Reproduce only the lines of the material below that start at the line containing "addPayload n (setPath" and stop at the line containing "theorem pathState_pathState (k". Keep both end lines.
☆ ☆ ☆ ☆
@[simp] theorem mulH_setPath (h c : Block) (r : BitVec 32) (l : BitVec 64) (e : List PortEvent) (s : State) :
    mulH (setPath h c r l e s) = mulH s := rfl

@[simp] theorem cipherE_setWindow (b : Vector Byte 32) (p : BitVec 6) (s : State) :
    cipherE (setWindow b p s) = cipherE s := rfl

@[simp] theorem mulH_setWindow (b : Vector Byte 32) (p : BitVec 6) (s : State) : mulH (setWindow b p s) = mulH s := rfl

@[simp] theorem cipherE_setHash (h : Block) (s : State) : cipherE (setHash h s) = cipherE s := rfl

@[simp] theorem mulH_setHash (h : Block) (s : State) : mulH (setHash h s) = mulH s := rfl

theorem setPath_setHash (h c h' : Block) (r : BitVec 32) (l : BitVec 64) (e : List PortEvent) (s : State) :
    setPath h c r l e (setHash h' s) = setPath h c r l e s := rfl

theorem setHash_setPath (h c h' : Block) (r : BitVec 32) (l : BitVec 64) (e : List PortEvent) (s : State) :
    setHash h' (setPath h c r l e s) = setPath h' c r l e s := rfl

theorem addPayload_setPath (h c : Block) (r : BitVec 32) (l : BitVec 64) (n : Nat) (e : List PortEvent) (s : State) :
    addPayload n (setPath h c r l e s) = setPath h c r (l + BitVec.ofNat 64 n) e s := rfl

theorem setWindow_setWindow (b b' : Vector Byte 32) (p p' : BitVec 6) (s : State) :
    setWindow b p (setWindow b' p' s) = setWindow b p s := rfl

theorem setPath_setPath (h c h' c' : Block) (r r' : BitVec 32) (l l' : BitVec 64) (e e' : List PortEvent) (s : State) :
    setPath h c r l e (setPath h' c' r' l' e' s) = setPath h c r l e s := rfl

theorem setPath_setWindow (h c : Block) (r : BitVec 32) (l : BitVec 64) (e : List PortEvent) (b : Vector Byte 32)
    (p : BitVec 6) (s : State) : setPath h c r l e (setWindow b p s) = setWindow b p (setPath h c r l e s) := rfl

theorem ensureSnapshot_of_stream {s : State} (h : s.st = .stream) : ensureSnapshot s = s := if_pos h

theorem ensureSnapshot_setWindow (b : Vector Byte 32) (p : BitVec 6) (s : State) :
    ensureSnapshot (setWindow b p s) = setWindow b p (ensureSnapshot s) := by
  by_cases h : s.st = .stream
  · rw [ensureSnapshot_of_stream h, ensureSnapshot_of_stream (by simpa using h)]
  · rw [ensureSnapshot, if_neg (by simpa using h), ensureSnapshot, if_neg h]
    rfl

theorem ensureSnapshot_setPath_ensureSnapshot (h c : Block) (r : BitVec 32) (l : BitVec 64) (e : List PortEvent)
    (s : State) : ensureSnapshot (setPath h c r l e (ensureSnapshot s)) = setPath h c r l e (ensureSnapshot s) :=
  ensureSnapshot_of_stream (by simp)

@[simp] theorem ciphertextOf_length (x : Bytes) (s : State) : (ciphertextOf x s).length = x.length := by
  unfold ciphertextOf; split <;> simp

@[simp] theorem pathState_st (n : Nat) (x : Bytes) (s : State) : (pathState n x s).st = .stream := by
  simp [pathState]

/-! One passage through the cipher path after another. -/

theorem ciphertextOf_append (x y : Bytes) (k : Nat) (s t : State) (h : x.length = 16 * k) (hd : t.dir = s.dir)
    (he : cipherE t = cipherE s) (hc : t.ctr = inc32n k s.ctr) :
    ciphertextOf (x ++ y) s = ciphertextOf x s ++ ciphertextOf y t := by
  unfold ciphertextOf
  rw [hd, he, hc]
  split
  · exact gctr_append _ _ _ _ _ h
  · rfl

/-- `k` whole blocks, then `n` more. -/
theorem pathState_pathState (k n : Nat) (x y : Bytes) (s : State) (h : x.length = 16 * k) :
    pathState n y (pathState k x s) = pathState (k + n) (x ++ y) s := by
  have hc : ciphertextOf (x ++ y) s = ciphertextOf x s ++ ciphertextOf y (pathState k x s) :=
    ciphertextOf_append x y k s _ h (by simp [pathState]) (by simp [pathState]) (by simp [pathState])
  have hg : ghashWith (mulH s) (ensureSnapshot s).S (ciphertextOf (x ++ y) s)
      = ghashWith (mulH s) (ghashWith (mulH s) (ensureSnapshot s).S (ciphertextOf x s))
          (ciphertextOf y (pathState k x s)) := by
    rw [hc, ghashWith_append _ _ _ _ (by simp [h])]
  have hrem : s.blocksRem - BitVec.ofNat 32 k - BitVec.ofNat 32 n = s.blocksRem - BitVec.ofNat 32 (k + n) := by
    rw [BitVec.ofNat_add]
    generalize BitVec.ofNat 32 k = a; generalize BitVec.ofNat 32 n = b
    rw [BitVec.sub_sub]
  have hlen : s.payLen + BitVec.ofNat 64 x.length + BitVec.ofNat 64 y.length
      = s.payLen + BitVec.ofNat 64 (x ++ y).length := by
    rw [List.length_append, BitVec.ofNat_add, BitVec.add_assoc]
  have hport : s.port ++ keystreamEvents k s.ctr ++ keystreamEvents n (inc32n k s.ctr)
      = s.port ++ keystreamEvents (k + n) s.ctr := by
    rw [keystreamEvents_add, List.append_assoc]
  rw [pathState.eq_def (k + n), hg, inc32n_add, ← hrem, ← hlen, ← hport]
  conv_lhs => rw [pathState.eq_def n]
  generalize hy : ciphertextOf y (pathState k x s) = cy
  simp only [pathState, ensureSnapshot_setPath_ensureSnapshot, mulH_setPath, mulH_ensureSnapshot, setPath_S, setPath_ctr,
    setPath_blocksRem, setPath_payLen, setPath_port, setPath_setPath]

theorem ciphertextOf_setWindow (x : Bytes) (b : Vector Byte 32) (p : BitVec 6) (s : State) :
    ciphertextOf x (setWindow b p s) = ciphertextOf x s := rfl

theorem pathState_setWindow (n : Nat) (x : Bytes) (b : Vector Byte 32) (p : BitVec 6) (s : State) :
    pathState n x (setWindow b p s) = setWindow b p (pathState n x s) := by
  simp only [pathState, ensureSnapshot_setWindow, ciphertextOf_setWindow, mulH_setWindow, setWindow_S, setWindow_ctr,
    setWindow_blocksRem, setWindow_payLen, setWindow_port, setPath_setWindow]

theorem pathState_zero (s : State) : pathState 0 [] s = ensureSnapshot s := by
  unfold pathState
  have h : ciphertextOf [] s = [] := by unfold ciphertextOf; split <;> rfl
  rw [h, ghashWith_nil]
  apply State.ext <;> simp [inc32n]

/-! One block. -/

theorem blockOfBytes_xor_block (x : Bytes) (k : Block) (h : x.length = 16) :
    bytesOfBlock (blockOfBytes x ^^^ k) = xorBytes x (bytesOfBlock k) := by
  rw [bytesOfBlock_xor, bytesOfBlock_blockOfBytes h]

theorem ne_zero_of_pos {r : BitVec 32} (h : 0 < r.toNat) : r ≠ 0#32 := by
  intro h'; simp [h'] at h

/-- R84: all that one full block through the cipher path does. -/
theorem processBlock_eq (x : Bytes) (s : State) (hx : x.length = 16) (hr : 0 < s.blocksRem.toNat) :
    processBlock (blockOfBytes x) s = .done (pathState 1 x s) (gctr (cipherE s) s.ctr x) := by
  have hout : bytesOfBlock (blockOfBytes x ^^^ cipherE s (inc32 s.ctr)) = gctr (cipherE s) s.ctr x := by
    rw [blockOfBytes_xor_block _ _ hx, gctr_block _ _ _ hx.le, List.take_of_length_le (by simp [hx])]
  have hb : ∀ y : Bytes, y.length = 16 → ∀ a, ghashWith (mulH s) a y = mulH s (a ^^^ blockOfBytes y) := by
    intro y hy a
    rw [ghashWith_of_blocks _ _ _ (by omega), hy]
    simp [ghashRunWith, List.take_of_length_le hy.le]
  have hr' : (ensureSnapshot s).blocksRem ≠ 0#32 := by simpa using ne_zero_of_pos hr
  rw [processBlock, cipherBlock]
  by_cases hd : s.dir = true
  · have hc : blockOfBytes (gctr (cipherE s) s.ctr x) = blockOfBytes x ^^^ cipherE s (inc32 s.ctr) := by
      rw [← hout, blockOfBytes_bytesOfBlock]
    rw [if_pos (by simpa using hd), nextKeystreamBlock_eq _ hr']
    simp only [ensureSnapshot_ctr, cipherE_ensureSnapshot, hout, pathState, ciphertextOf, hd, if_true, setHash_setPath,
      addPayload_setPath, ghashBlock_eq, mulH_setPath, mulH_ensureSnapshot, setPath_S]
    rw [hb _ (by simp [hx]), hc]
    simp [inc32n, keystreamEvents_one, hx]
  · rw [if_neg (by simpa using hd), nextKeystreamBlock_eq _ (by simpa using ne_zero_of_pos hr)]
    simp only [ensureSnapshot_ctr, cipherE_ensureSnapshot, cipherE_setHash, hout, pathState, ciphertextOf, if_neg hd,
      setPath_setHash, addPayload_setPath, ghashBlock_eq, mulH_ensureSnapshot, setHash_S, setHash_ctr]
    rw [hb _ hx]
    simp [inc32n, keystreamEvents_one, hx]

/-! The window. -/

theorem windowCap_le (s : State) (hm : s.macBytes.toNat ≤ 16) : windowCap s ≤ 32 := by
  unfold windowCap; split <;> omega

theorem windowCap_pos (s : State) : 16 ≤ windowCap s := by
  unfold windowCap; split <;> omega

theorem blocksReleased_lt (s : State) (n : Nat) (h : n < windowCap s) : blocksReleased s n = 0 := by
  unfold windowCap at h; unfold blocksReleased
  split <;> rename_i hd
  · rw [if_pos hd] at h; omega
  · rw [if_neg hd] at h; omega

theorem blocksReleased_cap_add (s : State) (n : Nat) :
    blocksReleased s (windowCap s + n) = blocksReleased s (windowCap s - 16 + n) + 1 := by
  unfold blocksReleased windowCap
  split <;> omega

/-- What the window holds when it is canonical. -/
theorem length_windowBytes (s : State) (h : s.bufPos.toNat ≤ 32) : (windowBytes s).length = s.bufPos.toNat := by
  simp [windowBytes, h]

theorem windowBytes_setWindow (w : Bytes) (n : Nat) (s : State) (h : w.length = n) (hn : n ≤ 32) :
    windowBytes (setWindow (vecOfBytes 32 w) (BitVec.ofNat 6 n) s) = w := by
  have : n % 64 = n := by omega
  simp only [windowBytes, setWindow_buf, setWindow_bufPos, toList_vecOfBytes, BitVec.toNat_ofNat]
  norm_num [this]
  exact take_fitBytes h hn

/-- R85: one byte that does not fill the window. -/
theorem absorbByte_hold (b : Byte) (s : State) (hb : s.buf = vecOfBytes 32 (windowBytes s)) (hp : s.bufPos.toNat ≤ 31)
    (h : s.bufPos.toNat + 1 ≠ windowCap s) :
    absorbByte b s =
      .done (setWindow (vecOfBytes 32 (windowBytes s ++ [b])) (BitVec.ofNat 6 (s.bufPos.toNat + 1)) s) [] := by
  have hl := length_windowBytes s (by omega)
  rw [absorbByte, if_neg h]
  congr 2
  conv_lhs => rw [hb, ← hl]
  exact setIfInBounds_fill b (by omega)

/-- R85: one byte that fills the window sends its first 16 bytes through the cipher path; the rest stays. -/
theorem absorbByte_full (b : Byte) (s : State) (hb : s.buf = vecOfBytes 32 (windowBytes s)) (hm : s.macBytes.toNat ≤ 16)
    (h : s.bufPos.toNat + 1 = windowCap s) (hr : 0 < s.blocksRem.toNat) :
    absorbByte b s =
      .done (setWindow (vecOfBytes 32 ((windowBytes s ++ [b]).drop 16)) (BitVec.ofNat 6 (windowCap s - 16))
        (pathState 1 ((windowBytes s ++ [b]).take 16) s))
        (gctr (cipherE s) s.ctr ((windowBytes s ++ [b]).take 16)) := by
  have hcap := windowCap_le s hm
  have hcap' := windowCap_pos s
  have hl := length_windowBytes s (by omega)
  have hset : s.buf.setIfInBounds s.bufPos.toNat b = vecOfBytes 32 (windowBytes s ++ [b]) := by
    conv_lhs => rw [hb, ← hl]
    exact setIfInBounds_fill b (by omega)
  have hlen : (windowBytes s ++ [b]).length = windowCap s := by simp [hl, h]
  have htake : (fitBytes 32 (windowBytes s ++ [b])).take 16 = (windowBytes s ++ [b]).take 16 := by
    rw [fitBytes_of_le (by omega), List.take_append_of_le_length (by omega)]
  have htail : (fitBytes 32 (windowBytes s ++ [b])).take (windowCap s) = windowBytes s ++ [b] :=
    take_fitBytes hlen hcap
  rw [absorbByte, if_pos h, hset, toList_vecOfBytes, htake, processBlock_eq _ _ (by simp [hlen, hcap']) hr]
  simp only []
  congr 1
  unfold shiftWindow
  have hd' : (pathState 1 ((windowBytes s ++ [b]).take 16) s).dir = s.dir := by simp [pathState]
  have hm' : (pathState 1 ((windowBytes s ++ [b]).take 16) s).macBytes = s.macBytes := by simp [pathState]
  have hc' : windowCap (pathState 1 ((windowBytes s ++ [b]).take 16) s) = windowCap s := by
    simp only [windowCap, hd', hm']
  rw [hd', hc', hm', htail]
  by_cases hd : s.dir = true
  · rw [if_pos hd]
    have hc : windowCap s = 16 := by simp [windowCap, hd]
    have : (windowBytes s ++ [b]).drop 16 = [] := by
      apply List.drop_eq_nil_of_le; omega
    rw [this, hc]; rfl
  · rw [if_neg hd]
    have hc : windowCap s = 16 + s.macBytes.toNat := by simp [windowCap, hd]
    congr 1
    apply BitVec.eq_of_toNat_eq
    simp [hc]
☆ ☆ ☆ ☆
- **Solution for this exercise**:
    addPayload n (setPath h c r l e s) = setPath h c r (l + BitVec.ofNat 64 n) e s := rfl

theorem setWindow_setWindow (b b' : Vector Byte 32) (p p' : BitVec 6) (s : State) :
    setWindow b p (setWindow b' p' s) = setWindow b p s := rfl

theorem setPath_setPath (h c h' c' : Block) (r r' : BitVec 32) (l l' : BitVec 64) (e e' : List PortEvent) (s : State) :
    setPath h c r l e (setPath h' c' r' l' e' s) = setPath h c r l e s := rfl

theorem setPath_setWindow (h c : Block) (r : BitVec 32) (l : BitVec 64) (e : List PortEvent) (b : Vector Byte 32)
    (p : BitVec 6) (s : State) : setPath h c r l e (setWindow b p s) = setWindow b p (setPath h c r l e s) := rfl

theorem ensureSnapshot_of_stream {s : State} (h : s.st = .stream) : ensureSnapshot s = s := if_pos h

theorem ensureSnapshot_setWindow (b : Vector Byte 32) (p : BitVec 6) (s : State) :
    ensureSnapshot (setWindow b p s) = setWindow b p (ensureSnapshot s) := by
  by_cases h : s.st = .stream
  · rw [ensureSnapshot_of_stream h, ensureSnapshot_of_stream (by simpa using h)]
  · rw [ensureSnapshot, if_neg (by simpa using h), ensureSnapshot, if_neg h]
    rfl

theorem ensureSnapshot_setPath_ensureSnapshot (h c : Block) (r : BitVec 32) (l : BitVec 64) (e : List PortEvent)
    (s : State) : ensureSnapshot (setPath h c r l e (ensureSnapshot s)) = setPath h c r l e (ensureSnapshot s) :=
  ensureSnapshot_of_stream (by simp)

@[simp] theorem ciphertextOf_length (x : Bytes) (s : State) : (ciphertextOf x s).length = x.length := by
  unfold ciphertextOf; split <;> simp

@[simp] theorem pathState_st (n : Nat) (x : Bytes) (s : State) : (pathState n x s).st = .stream := by
  simp [pathState]

/-! One passage through the cipher path after another. -/

theorem ciphertextOf_append (x y : Bytes) (k : Nat) (s t : State) (h : x.length = 16 * k) (hd : t.dir = s.dir)
    (he : cipherE t = cipherE s) (hc : t.ctr = inc32n k s.ctr) :
    ciphertextOf (x ++ y) s = ciphertextOf x s ++ ciphertextOf y t := by
  unfold ciphertextOf
  rw [hd, he, hc]
  split
  · exact gctr_append _ _ _ _ _ h
  · rfl

/-- `k` whole blocks, then `n` more. -/
theorem pathState_pathState (k n : Nat) (x y : Bytes) (s : State) (h : x.length = 16 * k) :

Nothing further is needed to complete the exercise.